Однажды бабушку Одарку тронули за плечо. Она нехотя открыла глаза и долго рассматривала человека, стоящего перед нею, закопченного, потного, усатого.
Он о чем-то просил бабушку Одарку, показывая на черешню. Она внимательно смотрела на его беззвучно шевелящиеся губы, и ей казалось, что он повторяет одно и то же: «Петро. Петро. Петро».
Дэ мои диты? Дэ мой Петро? — спросила она, и почудилось ей, что это он и есть, Петро ее, до неузнаваемости изношенный войною, бедами, усталостью. Она обхватила его и стала целовать сухими губами в русую, запыленную голову. Потом показала на черешню: — Сруби ее, сруби! Горе наше сруби!..
Черешню подпилили, навалились на нее плечами красноармейцы, выстрелом ахнул высохший ствол и уставился на бабушку совсем уже почерневшей, выгнившей сердцевиной, словно орудийным дулом.
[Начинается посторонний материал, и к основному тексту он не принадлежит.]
-- ==== Sys2Proof/Machine/StageStop.lean ====
section
/-! DEFINITION. What each stage's own state becomes when the Slate takes the stage to its safe state (R226, R306, R342, Table 13.4), and the ends of operation that a stop of any other cause shares. -/

namespace Sys2Proof.Machine

open Sys2Proof

/-- A half-bridge's MODE set at once, outside its shadow: what a program's stop or start brings into force. -/
def State.setMode (s : State) (hb mode : Nat) : State := s.setF (F.PWM_HB_CFG_MODE hb) mode

/-- The gate of a channel is commanded to a state, with the instant at which its edge lands; a difference that the monitor has seen ends where the command agrees with it (R269). -/
def State.commanded (s : State) (ch : Nat) (on : Bool) (land : Nat) : State :=
  { s with gate := { s.gate with cmdAt := vset s.gate.cmdAt ch land, seen := if vget s.gate.seen ch none = some on then vset s.gate.seen ch none else s.gate.seen } }

/-- The gate of a channel is turned off by the Slate: released at once, with its pending turn-on and its held turn-off cancelled (R276, R277). -/
def State.chOff (s : State) (ch : Nat) : State :=
  let t := if vget s.gate.sched ch false then ({ s with gate := { s.gate with offRel := vset s.gate.offRel ch (some s.now) } }).commanded ch false s.now else s
  { t with gate := { t.gate with sched := vset t.gate.sched ch false, pendOn := vset t.gate.pendOn ch none, minHold := vset t.gate.minHold ch none } }

/-- The gates of a half-bridge commanded off, with its pending turn-ons cancelled. -/
def State.gatesOff (s : State) (hb : Nat) : State := (s.chOff (2 * hb)).chOff (2 * hb + 1)

/-- MODE 0 in force at once: a MODE write still in its shadow is void, and the carry is cleared (R145, R154). (Assumption 66 DEDUCED) -/
def State.forceOff (s : State) (hb : Nat) : State :=
  let f := F.PWM_HB_CFG_MODE hb
  let t := s.setF f 0
  let sh := (t.shadow.map fun p => if p.addr = f.addr then { p with mask := p.mask / 4 * 4 } else p).filter fun p => p.mask != 0
  let h := vget t.bat.hbs hb {}
  let u := { t with shadow := sh, bat := { t.bat with hbs := vset t.bat.hbs hb { h with carry0 := 0, carry1 := 0, mode := 0, plan := none, endHi := false, endLo := false }, edges := t.bat.edges.filter fun e => e.ch / 2 != hb } }
  u.setF (F.PWM_HB_CARRYVAL hb) 0

/-- Switching of a stage ends at once: MODE 0 and gates off on each of its half-bridges. -/
def State.stopSwitching (s : State) (st : Nat) : State := (s.hbsOf st).foldl (fun x h => (x.forceOff h).gatesOff h) s

/-- The control-side energy of the session, imported and exported, as CHG_SESSION_END returns it in Wh (Table 4.5). -/
def State.sessionEnergy (s : State) : List Byte :=
  beBytes 4 (F32.ofRat ((s.chg.imp - s.chg.sesImp) / 1000)).toNat ++ beBytes 4 (F32.ofRat ((s.chg.exp - s.chg.sesExp) / 1000)).toNat

/-- The session's stop lies in the present slot of LE7, or at this very instant where LE7 runs no slots (R307). -/
def State.stopHere (s : State) : Bool :=
  s.chg.stopSlot == some (s.eng 7).slots && (s.chg.stopAt == s.now || (s.leMode 7 != 0 && (vget s.bat.cars (s.leCar 7) {}).running))

/-- A charge session ends: switching stopped, S2 open, CSTATE 0, the reason shown; a CHG_SESSION_END still waiting is answered (R300, R306). Of two ends in one slot of LE7 the smaller reason stays (Table 11.9). -/
def State.chgEnd (s : State) (reason : Nat) : State :=
  if s.getF F.CHG_STAT_CSTATE = 0 then
    if s.stopHere && decide (reason < s.getF F.CHG_STAT_ENDREASON) then s.setF F.CHG_STAT_ENDREASON reason else s
  else
    let a := (s.stopSwitching 3).stopSwitching 4
    let b := ((((((((a.setF F.CHG_STAT_CSTATE 0).setB F.CHG_STAT_S2 false).setB F.CHG_STAT_FALLBACK false).setF F.CHG_STAT_PAUSE 0).setF F.CHG_STAT_PHASES 0).setB
      F.CHG_STAT_QUALIFIED false).setB F.CHG_STAT_PRECHARGED false).setF F.CHG_STAT_ENDREASON reason).event F.CHG_EVT_ENDED
    let c := b.setFl F.CHG_TARGET 0
    let d := { c with chg := { c.chg with rampFrom := 0, rampTo := 0, zeroFor := 0, endTickets := [], stopSlot := some (s.eng 7).slots, stopAt := s.now, fellBack := s.getB F.CHG_STAT_FALLBACK } }
    s.chg.endTickets.foldl (fun x t => x.answer t stOK s.sessionEnergy) d

/-- A charger that the Slate stops ends its session with ENDREASON 5 (R306). -/
def State.chgHeld (s : State) : State := s.chgEnd 5

/-- A half-bridge under some latch. -/
def State.latched (s : State) (h : Nat) : Bool := s.gate.latches.any fun l => l.hb == h

/-- The half-bridge of phase Pk. -/
def State.phaseHb (s : State) (k : Nat) : Option Nat := s.hbOfCode (0x60 + k)

/-- Phases in mode 1, as AUX_STAT.ACTIVE shows them. -/
def State.activePhases (s : State) : Nat := maskOf (below 8 fun k => match s.phaseHb k with
  | some h => s.hbMode h == 1
  | none => false)

/-- Available phases and their number n. -/
def State.availPhases (s : State) : Nat := s.getF F.AUX_STAT_AVAIL
def State.nAvail (s : State) : Nat := (bitsList 8 s.availPhases).length

/-- A driver latch has made a phase unavailable, or stands on it now (Table 12.4 code 6). -/
def State.phaseHeld (s : State) (k : Nat) : Bool := bitAt s.aux.latched k || (match s.phaseHb k with
  | some h => s.latched h
  | none => false)

/-- The reason a phase is unavailable, 0 while it is available: the lowest code of Table 12.4 that applies. (Assumption 98 DEDUCED, 99 DEDUCED) -/
def State.phaseReason (s : State) (k : Nat) : Nat :=
  if !s.bit F.AUX_CFG_PRESENT k then 1
  else if !s.bit F.AUX_CFG_MASK k || bitAt s.aux.permit k then 2
  else if bitAt s.aux.opened k then 3
  else if bitAt s.aux.hot k then 4
  else if bitAt s.thm.buckRetired k && !bitAt s.aux.retiring k then 5
  else if s.phaseHeld k then 6
  else 0

/-- AUX_PHSTAT and AVAIL show the phases as they stand (R336). -/
def State.showPhases (s : State) : State :=
  let rs := (List.range 8).map fun k => s.phaseReason k
  (s.setF F.AUX_PHSTAT ((List.range 8).foldl (fun m k => m + rs.getD k 0 * 16 ^ k) 0)).setF F.AUX_STAT_AVAIL (maskOf (below 8 fun k => rs.getD k 0 == 0))

/-- The converter begins to stop: MODE 0 on every buck phase; a mask kept back is taken, as the state it waited for ends (R342, Table 12.3). (Assumption 64 DEDUCED) -/
def State.auxHalt (s : State) : State :=
  if s.getF F.AUX_STAT_ASTATE = 0 || s.aux.stopping then s
  else
    let a := ((s.hbsOf 6).foldl (fun (x : State) h => x.setMode h 0) s).setF F.AUX_CFG_MASK (s.aux.maskNext.getD (s.getF F.AUX_CFG_MASK))
    let b := { a with aux := { a.aux with stopping := true, stopAt := a.now, outgoing := 0, retiring := 0, permit := 0, maskNext := none, legs := none } }
    ((b.setB F.AUX_STAT_SHEDDING false).setF F.AUX_STAT_ACTIVE 0).showPhases

/-- A carrier is told to stop: a running one at the end of its period, a waiting one at once (R141, R116). -/
def State.quietCar (s : State) (n : Nat) : State :=
  let c := vget s.bat.cars n {}
  let a := s.setF (F.PWM_CAR_CTRL_RUN n) 0
  let b := { a with bat := { a.bat with cars := vset a.bat.cars n { c with stopping := c.running, waiting := false } } }
  if c.waiting && !c.running then b.freeCar n else b

/-- The converter has stopped: CAR5 and CAR6 stop, ASTATE is 0, waiting AUX_DISABLE requests are answered (R342). -/
def State.auxDone (s : State) : State :=
  let b := (s.quietCar 5).quietCar 6
  let c := (((((b.setF F.AUX_STAT_ASTATE 0).setF F.AUX_STAT_LEVEL 0).setB F.AUX_STAT_REGULATED false).setB F.AUX_STAT_REMOTE_OK false).event F.AUX_EVT_STOPPED)
  let d := { c with aux := { c.aux with stopping := false, burstIdle := false, preAt := none, v48Since := none, tickets := [] } }
  s.aux.tickets.foldl (fun x t => x.answer t stOK []) d

/-- The auxiliary converter taken off by the Slate or by a change of the power state: every gate of both stages off at once, and the rest of its stop (R342, R344). -/
def State.auxStopped (s : State) : State :=
  if s.getF F.AUX_STAT_ASTATE = 0 then s else ((s.auxHalt.stopSwitching 5).stopSwitching 6).auxDone

/-- Faults of class C that stop the converter where they concern a stage of it: those for which no rule of their own lets the unit go on (R342, Table 15.5). (Assumption 218 DEDUCED) -/
def stopsAux (cls code stages : Nat) : Bool :=
  cls == 3 && Nat.land stages 0x60 != 0 && [0x7003, 0x7004, 0x7005, 0x7006, 0x7008].contains code

/-- SSTATE and PSTATE (Table 13.7). -/
def State.sstate (s : State) : Nat := s.getF F.ACT_STAT_SSTATE
def State.pstate (s : State) : Nat := s.getF F.ACT_STAT_PSTATE

/-- SPOS or PPOS in volts: single-ended, 3.125 V of span (R164, R353, R360). (Assumption 104 DEDUCED) -/
def State.sensorVolts (s : State) (ch : Nat) : Rat := (s.fastValue ch : Rat) * 3125 / (1000 * 2 ^ 24)

/-- The fork position in mm (R353). -/
def State.forkPos (s : State) : Rat := s.sensorVolts 22 * s.getQ F.ACT_SPOS_GAIN + s.getQ F.ACT_SPOS_OFS

/-- The vehicle speed, none while unknown (R362). -/
def State.vspd (s : State) : Option Rat :=
  let i := s.getF F.ACT_STAT_SPOSIDX
  let kmh := if i < 8 then s.getQ (F.ACT_KMH i) else 0
  let motor := if s.sstate = 0 && kmh != 0 && s.getB F.TRC_STAT_RES_OK then some (absRat (s.getQ F.TRC_SPEED) * kmh / 1000) else none
  let host := match s.park.hostAt with
    | some x => if s.elapsed x (200 * ticksPerMs) then none else some (s.getQ F.ACT_VSPD_HOST)
    | none => none
  match motor, host with
  | some a, some b => some (maxRat a b)
  | some a, none => some a
  | none, b => b

/-- ACT_VSPD and VSPD_KNOWN. (Assumption 104 DEDUCED) -/
def State.showVspd (s : State) : State :=
  match s.vspd with
  | some v => (s.setQ F.ACT_VSPD v).setB F.ACT_STAT_VSPD_KNOWN true
  | none => (s.setFl F.ACT_VSPD 0).setB F.ACT_STAT_VSPD_KNOWN false

/-- The lowest index whose position lies within POS_TOL, 15 where none does (R355). -/
def State.posIndex (s : State) : Nat :=
  let tol : Rat := (s.getF F.ACT_TOL_POS_TOL : Rat) / 1000
  ((below (min 8 (s.getF F.ACT_CFG_NPOS)) fun i => decide (absRat (s.forkPos - s.getQ (F.ACT_POS i)) ≤ tol)).head?).getD 15

/-- SSTATE becomes IDLE, with SPOSIDX (R355). -/
def State.shiftIdle (s : State) : State := ((s.setF F.ACT_STAT_SSTATE 0).setF F.ACT_STAT_SPOSIDX s.posIndex).showVspd

/-- An actuator's motion is abandoned: nothing pends for it (Table 13.4). -/
def Act.abandon (a : Act) : Act := { a with kind := 0, ending := none, segs := [], retry := false, locked := false }

/-- The shift actuator held by the Slate: its motion is abandoned and SSTATE becomes IDLE, unless it is in FAULT (R355, Table 13.4). -/
def State.shiftHeld (s : State) : State :=
  let t := { s with shift := s.shift.abandon }
  if t.sstate = 0 || t.sstate = 4 then t else t.shiftIdle

/-- The park actuator held by the Slate: its motion is abandoned; PSTATE is UNKNOWN until R360 finds a state, unless it is in FAULT. -/
def State.parkHeld (s : State) : State :=
  let t := { s with park := s.park.abandon }
  if s.park.kind = 0 then t else if t.getF F.ACT_STAT_PSTATE = 7 then t else t.setF F.ACT_STAT_PSTATE 0

/-- The sets in use: those armed, or those present while none is armed (R226). -/
def State.setsInUse (s : State) : Nat := if s.trc.sets = 0 then s.getF F.TRC_CFG_SETS else s.trc.sets

/-- The drive is in DSTATE 8 once every set in use is held; a DRIVE_START still listening is answered SAFE_STATE_HELD (R226, Table 9.3). -/
def State.driveHeld (s : State) : State :=
  let used := (bitsList 2 s.setsInUse)
  if used.isEmpty || !(used.all fun k => vget s.slt.kind k 0 != 0) then s
  else
    let u := { s with trc := { s.trc with ascSets := 0, ascLeave := 0 } }
    let t := (u.setF F.TRC_STAT_DSTATE 8).setB F.TRC_STAT_ASC_OP false
    match s.trc.start with
    | some k => ({ t with trc := { t.trc with start := none } }).answer k stSafeHeld []
    | none => t

/-- What the safe state of a stage does to the stage's own state. -/
def State.stageHeld (s : State) (st : Nat) : State :=
  if st ≤ 1 then s.driveHeld
  else if st = 3 || st = 4 then s.chgHeld
  else if st = 5 || st = 6 then s.auxStopped
  else if st = 7 then s.shiftHeld
  else if st = 8 then s.parkHeld
  else s

end Sys2Proof.Machine
end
Артиллеристы расчищали круг перед пушкой, иначе говоря — «сектор», разрубили дерево на кряжи, оттаскивали их за изгородь и сваливали в овраг. На ходу они торопливо срывали ягоды и бросали в рот. Бабушка Одарка хотела отвернуться, хотела промолчать, но кто-то старый, чужой, сломившимся голосом закричал:
— Нельзя-а!
— Что нельзя? — подошел к бабушке тот, кого целовала в голову, кто почудился ей внуком.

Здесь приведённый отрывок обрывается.